Breaking Down the Exploit Technique:

In essence, following three conditions must be in place to exploit an application using a CSRF attack:

  • An Action: There has to be an action within the application that an attacker can induce, such as altering user’s data like email or password or modifying a user’s permissions (in case of an admin account).
  • Cookie-based session handling: Now, the step above of inducing an action would require sending HTTP requests. To keep track of who has made these requests, applications make use of cookies. Session cookies are the only way, sessions can be handled and user requests can be validated.
  • All parameters should be predictable: The requests mentioned in the above step should not have parameters that can NOT be determined by the attacker. For instance, a function in the application where the attacker must know the value of the current password in advance, is not vulnerable.

Exploitation in Action:

Let’s now consider an example to see the above three points in action. Let’s say there’s an application which has a functionality of letting the users change their email IDs. When this action is performed by a user, the HTTP request may look as follows:

POST /email/change HTTP/1.1
Host: exploitable-website.com
Content-Type: application/x-www-form-urlencoded
Content-Length: 30
Cookie: session=yvthwsztyeQkAPzeQ5gHgTvlyxHfsAfE

email=random@regular-user.com

The above request meets all the necessary conditions required for a successful CSRF attack:

  • Here, the action which the attacker would like to perform is changing the user’s email address, there by triggering a password reset to take total control of the user’s account.
  • You can see that the application uses a session cookie as a mechanism to identify the user issuing the request. which user issued the request.
  • Finally, with the email parameter in the request, the attacker can clearly determine the value he has to perform the “action” on.

Now with the three mandatory conditions for CSRF in place, the attacker can form a webpage containing the malicious HTML as follows:

html
  body
    form action="https://exploitable-website.com/email/change" method="POST"
      input type="hidden" name="email" value="attacker@fake-user.net" /
    /form
    script
      document.forms[0].submit();
    /script
  /body
/html


You will notice that the above code attempts to replace the victim’s genuine email address with the attacker’s email address.

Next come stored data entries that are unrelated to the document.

/-- What `State.memoryLog` writes. -/
theorem State.memoryLog_only (s : State) (u : ScrubUnit) (a : ℕ) (reinit : Bool) :
    OnlyChanges (.only [.free, .mgmt, .log, .irq, .cores, .ports, .root]) s (State.memoryLog s u a reinit) := by
  unfold State.memoryLog
  repeat' (first
    | with_reducible exact .refl _
    | ((with_reducible apply Fields.is); exact rfl)
    | ((with_reducible apply State.is); (try clear_value *); exact rfl)
    | split
    | with_reducible apply OnlyChanges.step _ (State.draw_only ..)
    | with_reducible apply OnlyChanges.step _ (logEvent_only ..)
    | with_reducible refine .fst ‹_› ?_
    | fail_if_no_progress with_reducible apply OnlyChanges.lit)

/-- What `State.countEcc` writes. -/
theorem State.countEcc_only (s : State) (u : ScrubUnit) (corrected : Bool) :
    OnlyChanges (.only [.rbs, .hd, .flash]) s (State.countEcc s u corrected) := by
  unfold State.countEcc
  repeat' (first
    | with_reducible exact .refl _
    | ((with_reducible apply Fields.is); exact rfl)
    | ((with_reducible apply State.is); (try clear_value *); exact rfl)
    | split
    | with_reducible apply OnlyChanges.step _ (State.updRb_only ..)
    | extract_lets
    | fail_if_no_progress with_reducible apply OnlyChanges.lit)

/-- What `State.reinit` writes. -/
theorem State.reinit_only (s : State) (u : ScrubUnit) :
    OnlyChanges (.only [.free, .mgmt, .log, .irq, .cores, .mem, .coh, .ports, .root]) s (State.reinit s u) := by
  unfold State.reinit
  repeat' (first
    | with_reducible exact .refl _
    | ((with_reducible apply Fields.is); exact rfl)
    | ((with_reducible apply State.is); (try clear_value *); exact rfl)
    | split
    | intro _
    | with_reducible apply OnlyChanges.step _ (State.memoryLog_only ..)
    | extract_lets
    | fail_if_no_progress with_reducible apply OnlyChanges.lit)

/-- What `State.markBad` writes. -/
theorem State.markBad_only (s : State) (a : ℕ) :
    OnlyChanges (.only [.flash]) s (State.markBad s a) := by
  unfold State.markBad
  repeat' (first
    | with_reducible exact .refl _
    | ((with_reducible apply Fields.is); exact rfl)
    | ((with_reducible apply State.is); (try clear_value *); exact rfl)
    | extract_lets
    | fail_if_no_progress with_reducible apply OnlyChanges.lit)

/-- What `execPatrolScrub` writes. -/
theorem execPatrolScrub_only (u : ScrubUnit) (found : ScrubFound) (s : State) :
    Result.Only (.only [.free, .answer, .mgmt, .log, .irq, .cores, .mem, .coh, .rbs, .hd, .flash, .ports, .root]) s
    (execPatrolScrub u found s) := by
  unfold execPatrolScrub
  repeat' (first
    | with_reducible exact .refl _
    | ((with_reducible apply Fields.is); exact rfl)
    | ((with_reducible apply State.is); (try clear_value *); exact rfl)
    | with_reducible refine act_only rfl _ ?_
    | split
    | intro _
    | with_reducible apply OnlyChanges.step _ (State.updRb_only ..)
    | with_reducible apply OnlyChanges.step _ (State.countEcc_only ..)
    | with_reducible apply OnlyChanges.step _ (State.memoryLog_only ..)
    | with_reducible apply OnlyChanges.step _ (State.markBad_only ..)
    | with_reducible apply OnlyChanges.step _ (State.poisonLine_only ..)
    | with_reducible apply OnlyChanges.step _ (State.reinit_only ..)
    | fail_if_no_progress with_reducible apply OnlyChanges.lit)

/-- What `State.tolerance` writes. -/
theorem State.tolerance_only (s : State) (rs : List ℕ) :
    OnlyChanges (.only [.free]) s (State.tolerance s rs).1 := by
  unfold State.tolerance
  repeat' (first
    | with_reducible exact .refl _
    | ((with_reducible apply Fields.is); exact rfl)
    | ((with_reducible apply State.is); (try clear_value *); exact rfl)
    | split
    | with_reducible apply OnlyChanges.step _ (State.draw_only ..)
    | with_reducible refine .fst ‹_› ?_
    | fail_if_no_progress with_reducible apply OnlyChanges.lit)

/-- What `execArbWindow` writes. -/
theorem execArbWindow_only (u : ArbUnit) (demand : List ℕ) (s : State) :
    Result.Only (.only [.free, .answer, .rbs, .hd]) s (execArbWindow u demand s) := by
  unfold execArbWindow
  repeat' (first
    | with_reducible exact .refl _
    | ((with_reducible apply Fields.is); exact rfl)
    | ((with_reducible apply State.is); (try clear_value *); exact rfl)
    | with_reducible refine act_only rfl _ ?_
    | split
    | intro _
    | with_reducible apply OnlyChanges.step _ (State.tolerance_only ..)
    | with_reducible apply OnlyChanges.step _ (State.updRb_only ..)
    | with_reducible refine .fst ‹_› ?_
    | extract_lets
    | fail_if_no_progress with_reducible apply OnlyChanges.lit)

/-- What `execFlashWindowRead` writes. -/
theorem execFlashWindowRead_only (p : Fin 8) (unit : BitVec 35) (s : State) :
    Result.Only (.only [.free, .answer, .flash]) s (execFlashWindowRead p unit s) := by
  unfold execFlashWindowRead
  repeat' (first
    | with_reducible exact .refl _
    | ((with_reducible apply Fields.is); exact rfl)
    | ((with_reducible apply State.is); (try clear_value *); exact rfl)
    | with_reducible refine act_only rfl _ ?_
    | split
    | intro _
    | with_reducible apply OnlyChanges.step _ (State.say_only ..)
    | with_reducible apply OnlyChanges.step _ (State.flashRead_only ..)
    | with_reducible refine .fst ‹_› ?_
    | extract_lets
    | fail_if_no_progress with_reducible apply OnlyChanges.lit)

/-- What `State.nvSay` writes. -/
theorem State.nvSay_only (s : State) (r : ℕ × ℕ) (items : List ℕ) :
    OnlyChanges (.only [.answer]) s (State.nvSay s r items) := by
  unfold State.nvSay
  repeat' (first
    | with_reducible exact .refl _
    | ((with_reducible apply Fields.is); exact rfl)
    | ((with_reducible apply State.is); (try clear_value *); exact rfl)
    | with_reducible apply OnlyChanges.step _ (State.say_only ..)
    | fail_if_no_progress with_reducible apply OnlyChanges.lit)

/-- What `State.openZone` writes. -/
theorem State.openZone_only (s : State) (p : ℕ) (z : ℕ) (explicit : Bool) :
    OnlyChanges (.only [.free, .flash]) s (State.openZone s p z explicit).1 := by
  unfold State.openZone
  repeat' (first
    | with_reducible exact .refl _
    | ((with_reducible apply Fields.is); exact rfl)
    | ((with_reducible apply State.is); (try clear_value *); exact rfl)
    | split
    | with_reducible apply OnlyChanges.step _ (State.setZone_only ..)
    | with_reducible apply OnlyChanges.step _ (State.draw_only ..)
    | with_reducible refine .fst ‹_› ?_
    | extract_lets
    | fail_if_no_progress with_reducible apply OnlyChanges.lit)

/-- What `State.nvProgram` writes. -/
theorem State.nvProgram_only (s : State) (z : ℕ) (units : ℕ) (buf : ℕ) (append : Bool) :
    OnlyChanges (.only [.free, .answer, .mgmt, .log, .irq, .cores, .mem, .coh, .clusters, .tdCaches, .ranges, .flash,
    .zeroFill, .ports, .root, .recov]) s (State.nvProgram s z units buf append) := by
  unfold State.nvProgram
  repeat' (first
    | with_reducible exact .refl _
    | ((with_reducible apply Fields.is); exact rfl)
    | ((with_reducible apply State.is); (try clear_value *); exact rfl)
    | split
    | with_reducible apply OnlyChanges.step _ (State.ncReadFrom_only ..)
    | with_reducible apply OnlyChanges.step _ (State.setZone_only ..)
    | with_reducible refine .fst ‹_› ?_
    | extract_lets
    | fail_if_no_progress with_reducible apply OnlyChanges.lit)

/-- What `State.nvWrite` writes. -/
theorem State.nvWrite_only (s : State) (p : ℕ) (z : ℕ) (pos : ℕ) (units : ℕ) (buf : ℕ) (append : Bool) :
    OnlyChanges (.only [.free, .answer, .mgmt, .log, .irq, .cores, .mem, .coh, .clusters, .tdCaches, .ranges, .flash,
    .zeroFill, .ports, .root, .recov]) s (State.nvWrite s p z pos units buf append) := by
  unfold State.nvWrite
  repeat' (first
    | with_reducible exact .refl _
    | ((with_reducible apply Fields.is); exact rfl)
    | ((with_reducible apply State.is); (try clear_value *); exact rfl)
    | split
    | with_reducible apply OnlyChanges.step _ (State.nvSay_only ..)
    | with_reducible apply OnlyChanges.step _ (State.say_only ..)
    | with_reducible apply OnlyChanges.step _ (State.openZone_only ..)
    | with_reducible apply OnlyChanges.step _ (State.nvProgram_only ..)
    | with_reducible refine .fst ‹_› ?_
    | extract_lets
    | fail_if_no_progress with_reducible apply OnlyChanges.lit)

If the victim happens to land on this malicious web page, the following events will occur:

  • The attacker's page will trigger an HTTP request to the vulnerable web-site.
  • If the victim is currently logged in to the vulnerable web-site and provided that same site cookies are not being used, the browser will automatically include the session cookie in the request
  • The vulnerable site will now treat the attacker’s request as if it’s a request sent by the victim himself. Since the web-site isn’t able to figure out that the request hasn’t been made by a genuine user, it’ll go ahead and change the email address of the user.


Is GET safer or POST?

The answer is: NEITHER! To understand the attack from the attacker’s perspective, let’s consider another scenario. Let’s say ­­­Sandra wants to transfer an amount of $100 to her friend Alexa through Bank.com, which is vulnerable to CSRF. Jason, an attacker wants to trick Sandra into sending this amount to his bank account instead. To attempt this attack, Jason would take two steps:

  1. Craft a malicious script/url.
  2. Cause Alex to unintentionally execute the action using social engineering techniques.


Exploiting GET Requests:
 

Let’s consider the scenario where the application relies on GET requests to execute actions such as fund transfers. This operation would look like the following:

GET http://bank.com/transfer.do?acct=Alexaamount=100 HTTP/1.1

Analyze the above request from an attacker’s perspective. The beneficiary name (Alexa) and the amount being transferred can be clearly seen in the request so Jason would just have to replace the beneficiary name with his name instead. In fact, Jason can even modify the amount parameter and cause Sandra to send him more money! The malicious request would look like the following:

GET http://bank.com/transfer.do?acct=Jasonamount=1000 HTTP/1.1

Now you’d wonder how social engineering would come into play here. For Sandra to be completely unaware and unable to detect this malicious transaction, Jason could send her an exploit URL disguised as a benign link:

a href="http://bank.com/transfer.do?acct=Jsonamount=1000"View my Pictures!/a


As Sandra would click on this link hoping to view some pictures, the link would instead cause her to transfer $1000 to the attacker. 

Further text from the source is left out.